Я начал развивать свою идею, которую вынашивал последние полгода.
Расставлять по столу тарелки, обозначая ими игроков на рынке, складывая,
словно фишки, кольца лимонов и апельсинов — это были финансовые потоки.
Увлекшись, чуть не смахиваю со стола бутылку. Таня успевает её
подхватить:
— Так… это же рейдерский захват?
— Не совсем. Скажем так, мягкая его форма. Игра на опережение.
— Мне нравится! — сестра сама разливает. — И с чего начинаем?
— Просто открываем юрлицо. И ждём удобного момента, а он будет,
примерно, через месяц. Есть пара интересных объектов.
— Хорошо! Только страшновато. Ведь враг появится сразу… и не один.
Ну, да ладно. Давай, партнёр, за будущие успехи!
…Коньяка уже нет. Час ночи. Таня, моргая сонными глазами, отдаёт
приказ:
— Надо спать! Так, ты — в душ, я убираю со стола. И ложись! … Свет
выключи!
Мне становится смешно: «ну-ну, покомандуй», но я, съев улыбку,
покорно отвечаю:
— Как скажешь, Татьяна Николаевна.
Через полчаса она появляется в дверях комнаты в чём-то
полупрозрачном и быстро бросает:
— Телевизор.
Жму пульт.

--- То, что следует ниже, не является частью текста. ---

-- ==== Sys2Proof/Machine/Noise.lean ====
section
/-! DEFINITION. Arrival of a row slot and the noise stage (R8, R9, R41, R57 to R63). -/

namespace Sys2Proof.Machine

/-- The value of a field as the frame's boundary found it (R29). -/
def Frame.get (f : Frame) (x : Fld) : Nat :=
  let w (o : Nat) : Nat := ((assoc f.cfg o).getD (regReset o)).toNat
  (if x.pair then w x.reg + 2 ^ 32 * w (x.reg + 4) else w x.reg) / 2 ^ x.lo % 2 ^ x.w

/-- A one-bit field as the frame's boundary found it. -/
def Frame.bit (f : Frame) (x : Fld) : Bool := f.get x == 1

/-- A frame by its count. -/
def Dev.frame (d : Dev) (cnt : Nat) : Option Frame := d.fpa.frames.find? (fun f => f.cnt == cnt)

/-- Replace a frame. -/
def Dev.putFrame (d : Dev) (f : Frame) : Dev := d.onFpa fun z => { z with frames := updIf z.frames (fun x => x.cnt == f.cnt) (fun _ => f) }

/-- A pixel with no value (R58). -/
def Px.none_ : Px := ⟨-32768, false, true, false, false⟩

/-- A pixel of a lost slot: 0x0000 and INV (R58). -/
def Px.lost : Px := ⟨0, false, true, false, false⟩

/-- Clamp a result to the signed range and mark it SAT (R58). -/
def Px.clamp (p : Px) (v : Int) : Px := if v < -32767 ∨ 32767 < v then { p with v := clampI (-32767) 32767 v, sat := true } else { p with v := v }

/-- Physical column of position `j` in a row packet (R8): left blind, window, right blind. -/
def physCol (a : AcqSet) (j : Nat) : Nat :=
  if j < 8 then j else if j < 8 + a.cols then 32 * a.cgFirst + j else 2568 + (j - 8 - a.cols)

/-- The slice that serves a physical column (R31, R61): blind slices 2720 to 2735, else 34 n + k with the substitutions in
force. -/
def sliceOf (substs : List Subst) (x : Nat) : Nat :=
  if x < 8 then 2720 + x
  else if 2568 ≤ x then 2728 + (x - 2568)
  else
    let g := (x - 8) / 32
    let k := (x - 8) % 32
    match substs.find? (fun s => s.group == g && s.col == k && s.inForce) with
    | some s => 34 * g + 32 + s.spare
    | none => 34 * g + k

/-- The QDR address of the header of plate region `r` (R266). -/
def hdrAddr (r : Nat) : Nat := 0x0E100000 + 0x10000 * r

/-- The QDR address of the entries of plate region `r` (R266). -/
def entAddr (r : Nat) : Nat := 0x02800000 * r

/-- Channel baseline S0 of a plate region (R62, R67). -/
def baseline (m : Mems) (r ch : Nat) : Int := sext 16 (m.qN (hdrAddr r + 0x100 + 2 * ch) 2)

/-- A raw count at either end of the converter range (R41). -/
def saturated (n : Nat) : Bool := n == 0 || n == 16383

/-- The blind mean of one side of a row in 1/4 count, over its usable pixels (R59): `o` is the first position, `b` the first
blind slice number (0 left, 8 right), `p` the row position. -/
def blindMean (excl : List Nat) (row : List Nat) (o b p : Nat) : Option Rat :=
  meanQ (((List.range 8).filter (fun j => !saturated (row.getD (o + j) 0) && !excl.contains (8 * (b + j) + p))).map
    (fun j => ((4 * row.getD (o + j) 0 : Nat) : Rat)))

/-- L and R of a row (R59): one side stands in for the other; a row with neither takes those of the row before, or INV. The
last component says that the fallback was used. -/
def rowLR (f : Frame) (row : List Nat) (p : Nat) : Option (Rat × Rat) × Bool :=
  match blindMean f.blindExcl row 0 0 p, blindMean f.blindExcl row (8 + f.set.cols) 8 p with
  | some l, some r => (some (l, r), false)
  | some l, none => (some (l, l), false)
  | none, some r => (some (r, r), false)
  | none, none => (f.lastLR.getD none, true)

/-- Row common-mode at a physical column, rounded (R60). -/
def cmAt (l r : Rat) (x : Nat) : Int := rround (l + (r - l) * ((2 * x : Nat) - 7) / 5136)

/-- The row-corrected values u of a row; none for a row that takes INV, whatever ROW_EN is (R59, R60). -/
def rowU (f : Frame) (row : List Nat) (lr : Option (Rat × Rat)) (j : Nat) : Option Int :=
  let n : Int := (4 * row.getD j 0 : Nat)
  lr.map (fun q => n - (if f.bit F.PIPE_NS_CTL_ROW_EN then cmAt q.1 q.2 (physCol f.set j) else 32768))

/-- Update the filter of a channel from its shaded value (R61, R63): set without filtering where an initialisation is due. -/
def updD (n : Nat) (chD : List (Nat × Int)) (wait : List Nat) (ch : Nat) (s : Int) : List (Nat × Int) × List Nat × Bool :=
  match assoc chD ch, wait.contains ch with
  | some old, false => (Tab.ins chD ch (rdiv (old * n + (16 * s - old)) n), wait, false)
  | _, _ => (Tab.ins chD ch (16 * s), wait.filter (· != ch), true)

/-- The channel-corrected value (R62): u where the channel has no filtered value. -/
def chanCorr (en : Bool) (chD : List (Nat × Int)) (s0 : Int) (ch : Nat) (u : Int) : Int :=
  match assoc chD ch with
  | some q => if en then u - rdiv (q - 16 * s0) 16 else u
  | none => u

/-- The channels of the slices that are initialised in a frame. -/
def initChans (sl : List Nat) : List Nat := sl.flatMap (fun s => (List.range 8).map (fun p => 8 * s + p))

/-- What the noise stage carries from row to row. -/
structure NoiseAcc where
  f : Frame
  chD : List (Nat × Int)
  wait : List Nat
  rows : List (List Px)
  /-- 16 u - D by pixel. -/
  ws : List (List Int)
  drift : Nat

/-- The noise stage on one row (row position `p` of slot `slot`). -/
def noiseRow (m : Mems) (substs : List Subst) (slot p : Nat) (row : List Nat) (a : NoiseAcc) : NoiseAcc :=
  let f := a.f
  let lr := rowLR f row p
  let w := f.set.cols + 16
  let ch (j : Nat) : Nat := 8 * sliceOf substs (physCol f.set j) + p
  let n := f.get F.PIPE_NS_CTL_CH_TC + 1
  let upd := if slot = 0 then
      (List.range w).foldl (fun (q : List (Nat × Int) × List Nat × Bool) j =>
        match rowU f row lr.1 j, saturated (row.getD j 0) with
        | some u, false => let r := updD n q.1 q.2.1 (ch j) u; (r.1, r.2.1, q.2.2 || r.2.2)
        | _, _ => q) (a.chD, a.wait, false)
    else (a.chD, a.wait, false)
  let px := (List.range w).map (fun j =>
    match rowU f row lr.1 j with
    | none => { Px.none_ with sat := saturated (row.getD j 0) }
    | some u =>
      ({ v := 0, sat := saturated (row.getD j 0), inv := false, repl := false, clu := false } : Px).clamp
        (chanCorr (f.bit F.PIPE_NS_CTL_CH_EN) upd.1 (baseline m f.region (ch j)) (ch j) u))
  let ws := (List.range w).map (fun j => 16 * (rowU f row lr.1 j).getD 0 - (assoc upd.1 (ch j)).getD (16 * baseline m f.region (ch j)))
  let span := match lr.1 with
    | some q =>
      if slot = 0 then f.cmSpan
      else
        let c := cmAt q.1 q.2 1288
        some (match f.cmSpan with | some s => (max s.1 c, min s.2 c) | none => (c, c))
    | none => f.cmSpan
  let dr := if slot = 0 then
      maxN ((List.range w).map (fun j => match assoc upd.1 (ch j) with
        | some q => (rdiv (q - 16 * baseline m f.region (ch j)) 16).natAbs | none => 0))
    else 0
  { f := { f with lastLR := some lr.1, rowFallback := f.rowFallback || lr.2, chInit := f.chInit || upd.2.2, cmSpan := span }
    chD := upd.1, wait := upd.2.1, rows := a.rows ++ [px], ws := a.ws ++ [ws], drift := Nat.max a.drift dr }


/-- A QDR word of the noise-stage state, which is held by channel and not by byte. -/
def noiseWord (w : Nat) : Bool := decide (0x08D00000 / 32 ≤ w ∧ w < (0x08D00000 + 4 * 21888) / 32)

/-- The channels whose filters lie in uncorrectable words (R273). -/
def Dev.badChans (d : Dev) : List Nat :=
  (d.store.qdrBad.filter noiseWord).flatMap (fun w => (List.range 8).map (fun i => 8 * (w - 0x08D00000 / 32) + i))

/-- The channels that the shaded slot of a frame initialises, and those whose filters were lost, have no filtered value until it
is set (R63, R273); their words are written anew. -/
def dropFilters (f : Frame) (d : Dev) : Dev :=
  let l := initChans f.initSlices ++ d.badChans
  if l.isEmpty then d
  else
    (d.onFpa fun z => { z with
      chD := z.chD.filter (fun q => !l.contains q.1), chWait := z.chWait.filter (fun c => !l.contains c) ++ l }).onStore fun z =>
        { z with qdrBad := z.qdrBad.filter (fun w => !noiseWord w) }

/-- A packet that fails its check field (R9): the slot is lost and counted, an eye scan starts. Its rows have no usable blind
pixel, so each takes the fallback (R59); its active pixels have no value at TAP4 (R58, R108); a lost shaded slot leaves the
channels it should have initialised without a filtered value (R63). -/
def slotLost (f : Frame) (slot : Nat) (d : Dev) : Dev :=
  let d := d.inc F.FPA_LINK_LOST_CNT
  let d := d.event 0x0401 { arg0 := d.get F.FPA_LINK_LOST_CNT }
  let d := if slot = 0 then dropFilters f d else d
  d.putFrame { f with
    slots := f.slots ++ [⟨slot, true, [], [], [], [], [], [], true, false, false, []⟩]
    lastLR := some (f.lastLR.getD none), rowFallback := true
    fc := { f.fc with noval := f.fc.noval + (if slot = 0 then 0 else 8 * f.set.cols) } }

/-- A whole packet through the noise stage. -/
def slotNoise (m : Mems) (f : Frame) (slot : Nat) (rows : List (List Nat)) (d : Dev) : Dev :=
  let raw := (List.range 8).map (fun p => (List.range (f.set.cols + 16)).map (fun j => ((rows.getD p []).getD j 0) % 16384))
  let gone := d.badChans
  let d := if slot = 0 then dropFilters f d else d
  let chD := if gone.isEmpty then d.fpa.chD else d.fpa.chD.filter (fun q => !gone.contains q.1)
  let a := (List.range 8).foldl (fun a p => noiseRow m d.fpa.substs slot p (raw.getD p []) a) ⟨f, chD, d.fpa.chWait, [], [], 0⟩
  let d := d.onFpa fun z => { z with chD := a.chD, chWait := a.wait }
  let d := d.putFrame { a.f with slots := a.f.slots ++ [⟨slot, false, raw, a.ws, a.rows, [], [], [], false, false, false, []⟩] }
  if slot = 0 then d.put F.PIPE_NS_CHDRIFT_MAX (satN 16 a.drift) else d

/-- The status registers of the noise stage after the last slot of a frame. -/
def noiseShow (f : Frame) (d : Dev) : Dev :=
  let d := (d.putBit F.PIPE_NS_STAT_ROW_FALLBACK f.rowFallback).putBit F.PIPE_NS_STAT_CH_INIT f.chInit
  match f.cmSpan with
  | some s => d.put F.PIPE_NS_ROWSPAN_SPAN (satN 16 (s.1 - s.2).toNat)
  | none => d

/-- SLOT_PACKET_ARRIVAL: slots arrive in order, once, and only those the frame reads. -/
def slotArrival (m : Mems) (cnt slot : Nat) (ok : Bool) (rows : List (List Nat)) (d : Dev) : Dev :=
  match d.frame cnt with
  | none => d
  | some f =>
    let cut := match f.cut with | some c => decide (c ≤ slot) | none => false
    if f.dark || cut || decide (f.set.rowSlots < slot) || slot != f.slots.length ||
        decide (d.t < f.b + slot * f.set.tslot + f.set.tint) then d
    else
      let d := if ok then slotNoise m f slot rows d else slotLost f slot d
      if slot = f.set.rowSlots then (match d.frame cnt with | some f => noiseShow f d | none => d) else d

/-- SLOT_PACKET_ARRIVAL: `reads` are the words of the noise-stage state that came back with errors (R271). -/
def execSlotPacketArrival (f : Nat) (slot : Nat) (ok : Bool) (rows : List (List Nat)) (reads : List BurstIn) (s : State) :
    Host.Outcome State Fault Refusal :=
  let s := s.onDev (fun d => d.badSeen (d.store.qdrBad.filter noiseWord))
  let s := funcReads reads s
  .next (s.onDev (slotArrival s.mem f slot ok rows))

end Sys2Proof.Machine
end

Экран тухнет. Таня ныряет под одеяло и прячется где-то
около стенки.
— Спокойной ночи, сестра. — Я наклоняюсь над ней и целую в щеку.
— Спокойной.
Целую ещё…
— Уйди! — она поворачивает голову, а я удачно ловлю её губы. —
Мишка! Получишь в глаз!
— Попробуй, — её руки уже прижаты моими. Опять нахожу тонкие губы.
Она отвечает, но… через пару секунд и совершенно неожиданно… я получаю
сильнейший удар острой коленкой в пах.
— Ё-ё! Таня! Это совсем не по-родственному.
— А кто тебе сказал, что мы родственники? Может, мы это сами
выдумали? — Она, подперев голову рукой, с хитрой улыбкой наблюдает за
моими страданиями. — Больно?
— Спасибо… да! Но ничего, доктор знакомый есть.
— Ну, прости. Перестаралась, — меня гладят по голове, как
ребёнка. — Спи! … И даже не думай!
Я скрючиваюсь на краю кровати. Мне грустно. Закрываю глаза и вижу
море. Из него, как сказочный богатырь, только в шортах и майке, с доской
вместо щита, выходит скуластый серфингист. Он чешет всей ладонью
небритую щёку и говорит: «Валетом? А чё? Неплохо!» С моря начинает дуть
холодный ветер, я пытаюсь натянуть одеяло, но его нет…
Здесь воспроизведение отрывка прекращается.